-- ==== Sys2Proof/Laws/State.lean ====
section
/-! SUPPORT. One lemma per field per update of the state: what each update leaves alone, and what it sets. -/

namespace Sys2Proof.Machine

namespace State

variable (s : State)

/-! ### `modCore` -/

@[simp] theorem modCore_agenda (g : Nat) (f : CoreS → CoreS) : (s.modCore g f).agenda = s.agenda := rfl
@[simp] theorem modCore_stalled (g : Nat) (f : CoreS → CoreS) : (s.modCore g f).stalled = s.stalled := rfl
@[simp] theorem modCore_fresh (g : Nat) (f : CoreS → CoreS) : (s.modCore g f).fresh = s.fresh := rfl
@[simp] theorem modCore_serial (g : Nat) (f : CoreS → CoreS) : (s.modCore g f).serial = s.serial := rfl
@[simp] theorem modCore_ticks (g : Nat) (f : CoreS → CoreS) : (s.modCore g f).ticks = s.ticks := rfl
@[simp] theorem modCore_skew (g : Nat) (f : CoreS → CoreS) : (s.modCore g f).skew = s.skew := rfl
@[simp] theorem modCore_hart (g : Nat) (f : CoreS → CoreS) : (s.modCore g f).hart = s.hart := rfl
@[simp] theorem modCore_others (g : Nat) (f : CoreS → CoreS) : (s.modCore g f).others = s.others := rfl
@[simp] theorem modCore_gangs (g : Nat) (f : CoreS → CoreS) : (s.modCore g f).gangs = s.gangs := rfl
@[simp] theorem modCore_logs (g : Nat) (f : CoreS → CoreS) : (s.modCore g f).logs = s.logs := rfl
@[simp] theorem modCore_past (g : Nat) (f : CoreS → CoreS) : (s.modCore g f).past = s.past := rfl
@[simp] theorem modCore_stackTab (g : Nat) (f : CoreS → CoreS) : (s.modCore g f).stackTab = s.stackTab := rfl
@[simp] theorem modCore_mem (g : Nat) (f : CoreS → CoreS) : (s.modCore g f).mem = s.mem := rfl
@[simp] theorem modCore_poison (g : Nat) (f : CoreS → CoreS) : (s.modCore g f).poison = s.poison := rfl
@[simp] theorem modCore_tdis (g : Nat) (f : CoreS → CoreS) : (s.modCore g f).tdis = s.tdis := rfl
@[simp] theorem modCore_portDomain (g : Nat) (f : CoreS → CoreS) : (s.modCore g f).portDomain = s.portDomain := rfl
@[simp] theorem modCore_perst (g : Nat) (f : CoreS → CoreS) : (s.modCore g f).perst = s.perst := rfl
@[simp] theorem modCore_spdm (g : Nat) (f : CoreS → CoreS) : (s.modCore g f).spdm = s.spdm := rfl
@[simp] theorem modCore_conns (g : Nat) (f : CoreS → CoreS) : (s.modCore g f).conns = s.conns := rfl
@[simp] theorem modCore_out (g : Nat) (f : CoreS → CoreS) : (s.modCore g f).out = s.out := rfl
@[simp] theorem modCore_flash (g : Nat) (f : CoreS → CoreS) : (s.modCore g f).flash = s.flash := rfl
@[simp] theorem modCore_active (g : Nat) (f : CoreS → CoreS) : (s.modCore g f).active = s.active := rfl
@[simp] theorem modCore_newImage (g : Nat) (f : CoreS → CoreS) : (s.modCore g f).newImage = s.newImage := rfl
@[simp] theorem modCore_image (g : Nat) (f : CoreS → CoreS) : (s.modCore g f).image = s.image := rfl
@[simp] theorem modCore_fusedMin (g : Nat) (f : CoreS → CoreS) : (s.modCore g f).fusedMin = s.fusedMin := rfl
@[simp] theorem modCore_keyHash (g : Nat) (f : CoreS → CoreS) : (s.modCore g f).keyHash = s.keyHash := rfl
@[simp] theorem modCore_bringUp (g : Nat) (f : CoreS → CoreS) : (s.modCore g f).bringUp = s.bringUp := rfl
@[simp] theorem modCore_upSince (g : Nat) (f : CoreS → CoreS) : (s.modCore g f).upSince = s.upSince := rfl
@[simp] theorem modCore_warm (g : Nat) (f : CoreS → CoreS) : (s.modCore g f).warm = s.warm := rfl
@[simp] theorem modCore_failed (g : Nat) (f : CoreS → CoreS) : (s.modCore g f).failed = s.failed := rfl
@[simp] theorem modCore_farPuts (g : Nat) (f : CoreS → CoreS) : (s.modCore g f).farPuts = s.farPuts := rfl
@[simp] theorem modCore_farParts (g : Nat) (f : CoreS → CoreS) : (s.modCore g f).farParts = s.farParts := rfl
@[simp] theorem modCore_gathers (g : Nat) (f : CoreS → CoreS) : (s.modCore g f).gathers = s.gathers := rfl
@[simp] theorem modCore_badCopies (g : Nat) (f : CoreS → CoreS) : (s.modCore g f).badCopies = s.badCopies := rfl
@[simp] theorem modCore_modrst (g : Nat) (f : CoreS → CoreS) : (s.modCore g f).modrst = s.modrst := rfl
@[simp] theorem modCore_powerLow (g : Nat) (f : CoreS → CoreS) : (s.modCore g f).powerLow = s.powerLow := rfl
@[simp] theorem modCore_sensors (g : Nat) (f : CoreS → CoreS) : (s.modCore g f).sensors = s.sensors := rfl
@[simp] theorem modCore_engaged (g : Nat) (f : CoreS → CoreS) : (s.modCore g f).engaged = s.engaged := rfl
@[simp] theorem modCore_stopped (g : Nat) (f : CoreS → CoreS) : (s.modCore g f).stopped = s.stopped := rfl
@[simp] theorem modCore_thermtrip (g : Nat) (f : CoreS → CoreS) : (s.modCore g f).thermtrip = s.thermtrip := rfl
@[simp] theorem modCore_alert (g : Nat) (f : CoreS → CoreS) : (s.modCore g f).alert = s.alert := rfl
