/-- A multiplication with an active element. -/
theorem mmaMember_active (ha : Accepted s va vb cls pair int t) (hd : ¬ Damaged s g acc) (hact : s.anyActive g = true)
    (hm : s.hart.regs.tshm ≤ 32) (hn : s.hart.regs.tshn ≤ 1024) (hadm : MemberAdmitted s ins) :
    ∃ u, mmaMember s ins g acc va vb cls pair = .next u.memberDone ∧
      Multiplied s u g acc (values s g acc va vb cls int) (fun i j => (product s acc va vb cls int i j).2) ∧
      u.hart.regs.mxpcmd = s.hart.regs.mxpcmd &&& ~~~1 ∧
      (u.core s.hart.core).chkmisc = if tookBack s g acc va vb cls int then counted (s.core s.hart.core).chkmisc
        else (s.core s.hart.core).chkmisc := by
  obtain ⟨k, hk, -, hsome⟩ := mmaMember_accepted (g := g) (acc := acc) ha hadm
  obtain ⟨u, hu, hcv, hmem, hregs, hcount⟩ := checkTile_of_sound ha.lanes acc int (activeColumns s g)
    (tileWork s.hart.regs.tshm (activeColumns s g) fun i j => (product s acc va vb cls int i j).1)
  rw [givenBy_tileWork] at hregs
  rw [hk, tileParity_sound k (fun hbad => hd (damaged_iff.mp hbad)), hsome hact u hu]
  have hcols : ∀ j ∈ activeColumns s g, j < 1024 := fun j hj =>
    Nat.lt_of_lt_of_le (List.mem_range.mp (List.mem_filter.mp hj).1) hn
  refine ⟨_, rfl, ⟨fun i j hi hj => ?_, fun i j hi hj hout => ?_, fun f => ?_, fun b hb => ?_, ?_, ?_, hmem⟩, ?_, hcount⟩
  · exact (congrArg (fun r => Regs.tileElem r acc i j) hregs).trans (tileElem_putTile_computed _ acc hm hcols hi hj)
  · exact (congrArg (fun r => Regs.tileElem r acc i j) hregs).trans (tileElem_putTile_outside _ acc hcols hj hout)
  · rw [← hcv]
    exact flags_tileWork _ _ _ _ f
  · exact (congrArg (fun r => Regs.tile r b) hregs).trans (tile_putTile_other _ acc _ hb)
  · exact (congrArg Regs.v hregs :)
  · exact (congrArg Regs.s hregs :)
  · exact (congrArg Regs.mxpcmd hregs :)

/-- A pair of tags that the member does not take, or a TSHK above Kmax, is a type trap (R192, R193). -/
theorem mmaMember_mismatch (htags : ∀ b ∈ (eight vb).map s.src.rv, b.tag = t)
    (h : pair (s.src.rv va).tag t = none ∨ kmax (s.src.rv va).tag < s.hart.regs.tshk) (hadm : MemberAdmitted s ins) :
    mmaMember s ins g acc va vb cls pair =
      .next (s.takeTrap 0x15 (s.mismatch (tagCode (s.src.rv va).tag) (tagCode t) 0x1F) s.hart.pc) := by
  have hhead : (((eight vb).map s.src.rv).headD {}).tag = t := by rw [headD_eight, tag_headD htags]
  unfold mmaMember
  rw [member_of_admitted hadm]
  simp only [hhead, find_oddTag_none htags, Option.map_none, Option.isNone_none, if_true]
  cases hp : pair (s.src.rv va).tag t with
  | none => rfl
  | some int =>
    have hdepth : kmax (s.src.rv va).tag < s.hart.regs.tshk := h.resolve_left (by simp [hp])
    simp only [check, Nat.not_le.mpr hdepth, decide_false, Bool.false_eq_true, if_false]
    rfl
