-- ==== Sys2Proof/Machine/Frame.lean ====
section
/-! DEFINITION. The stuffer, the request builder and the transmit streamer (spec 41_frame_encode.md): stuff, frame, request, and the BUILD and SEND phases. -/

namespace Sys2Proof.Machine

/-- `is_esc(b)`: `b` is a member of ESCSET (R17). -/
def isEsc (b : Byte) : Bool := escSet.contains b

/-- `stuff(b)`: what stands for `b` on the wire (R120). -/
def stuff (b : Byte) : List Byte := if isEsc b then [escByte, b ^^^ xorMask] else [b]

/-- The stuffed bytes of a message, without prefix and terminator. -/
def stuffAll (m : List Byte) : List Byte := m.flatMap stuff

/-- `frame(M)`: prefix, stuffed message, terminator (R121). -/
def frame (m : List Byte) : List Byte := prefixByte :: stuffAll m ++ [termByte]

/-- The first five bytes of a request (R123). -/
def requestBody (addr : Byte) (reg : Half) : List Byte := [addr, cmdRead, subRead, hiByte reg, loByte reg]

/-- The CRC of a request, over the body and two zero placeholders (R123). -/
def requestCrc (addr : Byte) (reg : Half) : Half := crc16 (requestBody addr reg ++ [0, 0])

/-- `request(addr, reg)`: the placeholders overwritten by the CRC, high byte first (R123). -/
def request (addr : Byte) (reg : Half) : List Byte :=
  requestBody addr reg ++ [hiByte (requestCrc addr reg), loByte (requestCrc addr reg)]

/-- BUILD after the request is made: REQ and CRC are written whether or not the frame fits (R125). -/
def State.putRequest (s : State) (addr : Byte) (reg : Half) : State :=
  ((s.setPhase .build).store .req 0 (request addr reg)).setCrc (requestCrc addr reg)

/-- BUILD where the frame fits: it is stored and its length kept (R125). -/
def State.putFrame (s : State) (f : List Byte) : State :=
  (s.store .tx 0 f).setTxLen (BitVec.ofNat 8 f.length)

/-- BUILD phase, one step (R125). -/
def buildPhase (c : Config) (addr : Byte) (reg : Half) (s : State) : State :=
  let f := frame (request addr reg)
  let s := s.putRequest addr reg
  if c.txCap < f.length then s.raise .capacityExceeded 1
  else (s.putFrame f).phaseDone

/-- The entry of a SEND phase: its first step starts at TXBUF[0] (R127). -/
def State.sendEntry (s : State) : State :=
  if s.entry then { s.setPhase .send with txIdx := 0, entry := false } else s.setPhase .send

/-- `tx_emit(b)` and the advance of TX_IDX (R14, R127). -/
def State.emit (s : State) (b : Byte) : State :=
  { s with txIdx := s.txIdx + 1, env := { s.env with wire := s.env.wire ++ [b] } }

/-- The end of a SEND step in which a byte left (R127). -/
def State.afterEmit (s : State) : State := if s.txIdx = s.txLen then s.phaseDone else s

/-- SEND step (R127). -/
def sendStep (c : Config) (s : State) : StepResult :=
  let s := s.sendEntry
  if s.txIdx = s.txLen then .next s.phaseDone
  else if s.env.txReady then needCell c .tx s.txIdx.toNat s fun b => .next (s.emit b).afterEmit
  else .next s

end Sys2Proof.Machine
end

· · ·

- _PROBLEM TO SOLVE_:
Pull every line with "exact" from the records.

- _EXERCISE RESPONSE_:
  · exact (congrArg (fun r => Regs.tileElem r acc i j) hregs).trans (tileElem_putTile_computed _ acc hm hcols hi hj)
  · exact (congrArg (fun r => Regs.tileElem r acc i j) hregs).trans (tileElem_putTile_outside _ acc hcols hj hout)
    exact flags_tileWork _ _ _ _ f
  · exact (congrArg (fun r => Regs.tile r b) hregs).trans (tile_putTile_other _ acc _ hb)
  · exact (congrArg Regs.v hregs :)
  · exact (congrArg Regs.s hregs :)
  · exact (congrArg Regs.mxpcmd hregs :)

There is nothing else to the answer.